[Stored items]
-- ==== Sys2Proof/Machine/CmdDispatch.lean ====
section
/-! DEFINITION. Opcodes and their bodies, the packets that wait, and REPLY_READ (13 R396, R399, R402; 16 R510). -/
namespace Sys2Proof.Machine

/-- The body of an opcode (13 R402). -/
def bodyOf (opcode : Nat) : Body :=
  match opcode with
  | 0x0101 => timeReadBody
  | 0x0102 => slotPostBody
  | 0x0103 => slotCancelBody
  | 0x0104 => slotQueryBody
  | 0x0201 => streamOpenBody
  | 0x0202 => streamCloseBody
  | 0x0203 => flatLoadBody
  | 0x0204 => speedSetBody
  | 0x0205 => streamStatusBody
  | 0x0301 => regionPostBody
  | 0x0302 => augPostBody
  | 0x0303 => steerSetBody
  | 0x0304 => prepStatusBody
  | 0x0401 => coreStatusBody
  | 0x0402 => tallyQueryBody
  | 0x0403 => tallySignalBody
  | 0x0404 => tallyArmBody
  | 0x0405 => tallySetBody
  | 0x0410 => qpQueryBody
  | 0x0411 => qpSetBody
  | 0x0601 => seqOpenBody
  | 0x0602 => seqCloseBody
  | 0x0603 => seqCommitBody
  | 0x0604 => seqEnterBody
  | 0x0605 => stepRetireBody
  | 0x0606 => slabReserveBody
  | 0x0607 => prefixShareBody
  | 0x0608 => prefixDropBody
  | 0x0609 => seqQueryBody
  | 0x060A => slabQueryBody
  | 0x060B => slabStatusBody
  | 0x0701 => jobStatusBody
  | 0x0702 => lineQueryBody
  | 0x0703 => learnPostBody
  | 0x0704 => learnControlBody
  | 0x0801 => textTokenizeBody
  | 0x0802 => textDetokenizeBody
  | 0x0803 => grammarBindBody
  | 0x0804 => stopSetBody
  | 0x0805 => grammarLoadBody
  | 0x0806 => grammarQueryBody
  | 0x0901 => outStatusBody
  | 0x0A01 => paramReadBody
  | 0x0A02 => paramWriteBody
  | 0x0A03 => epochPostBody
  | 0x0A04 => epochDiscardBody
  | 0x0A05 => epochStatusBody
  | 0x0A06 => adapterActivateBody
  | 0x0A07 => resourceQueryBody
  | 0x0A10 => mboxWriteBody
  | 0x0A11 => mboxReadBody
  | 0x0A12 => mboxRingBody
  | 0x0A13 => mboxDbReadBody
  | 0x0A14 => mboxConfigBody
  | 0x0A15 => mboxQueryBody
  | 0x0A16 => mboxFlushBody
  | 0x0B01 => pwrStateBody
  | 0x0B02 => pwrStatusBody
  | 0x0B03 => ageQueryBody
  | 0x0B04 => ageReplanBody
  | 0x0C01 => faultLogBody
  | 0x0C02 => faultInjectBody
  | 0x0C03 => twinStatusBody
  | 0x0C04 => twinTakeoverBody
  | 0x0C05 => twinHandoverBody
  | 0x0C06 => frzReadBody
  | 0x0D01 => secIdentityBody
  | 0x0D02 => secAttestBody
  | 0x0D03 => imageWriteBody
  | 0x0D04 => imageCommitBody imageRefusal
  | 0x0D05 => imageActivateBody
  | 0x0D06 => profileStoreBody
  | 0x0D07 => secRebootBody
  | 0x0D08 => svnCommitBody
  | 0x0D09 => keyUpdateBody
  | 0x0E01 => pinStatusBody
  | 0x0E02 => clockStatusBody
  | _ => fun _ _ => .refuse 0x01A3 []

/-- Packets execute in arrival order while the first can; PWR_STATE Sleep completes once it is answered. -/
def pumpPackets : Nat → State → State
  | 0, s => s
  | n + 1, s =>
    match s.cmd.packets with
    | [] => s
    | p :: ps =>
      if !hears s || cannotRun p s then touchFront s
      else
        let t := { s with cmd := { s.cmd with packets := ps } }
        pumpPackets n (finishSleep (runPacket (bodyOf p.opcode) p t))

/-- The packets that wait get their turn. -/
def runHeld (s : State) : State := pumpPackets s.cmd.packets.length s

/-- A command of firmware, and the status of its reply (16 R510). -/
def runFirmware (opcode : Nat) (params : Bytes) (s : State) : State :=
  runPacket (bodyOf opcode) ⟨0x10, opcode, 0, 0, params, stamp s, none⟩ s
def firmwareStatus (s : State) : Nat := leAt s.cmd.fwReply 8 2

/-- The target answers a read: under its dynamic address, or under its static one until it has had a dynamic one (13 R389). -/
def answersRead (s : State) : Bool := hears s && (s.cmd.dynAddr != 0 || !s.cmd.everAssigned)

/-- REPLY_READ (13 R399): bytes of the oldest reply, at most `max` and the maximum read length. An empty queue NACKs. -/
def execReplyRead (dt max : Nat) (s : State) : Host.Outcome State Fault Refusal :=
  let s := advance dt s
  .next (match s.cmd.replies with
    | [] => s
    | r :: rs =>
      if !answersRead s then s
      else
        let n := Nat.min max s.cmd.mrl
        let left := if r.length ≤ n then rs else r.drop n :: rs
        let t := { s with cmd := { s.cmd with lastRead := r.take n, replies := left } }
        runHeld (if left.isEmpty then rearmIbi 0x01 0 t else t))

/-- DOMAIN_READY (14 R435): the exit latency has passed, and commands that stalled on the domain go on (13 R396). -/
def execDomainReady (dt domain : Nat) (s : State) : Host.Outcome State Fault Refusal :=
  let s := advance dt s
  .next (if awake s then runHeld (domainReady domain s) else s)

end Sys2Proof.Machine
end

» Directions: All lines above containing the string "their" are to be collected.

» Response to this task:
/-! DEFINITION. Opcodes and their bodies, the packets that wait, and REPLY_READ (13 R396, R399, R402; 16 R510). -/
/-- The packets that wait get their turn. -/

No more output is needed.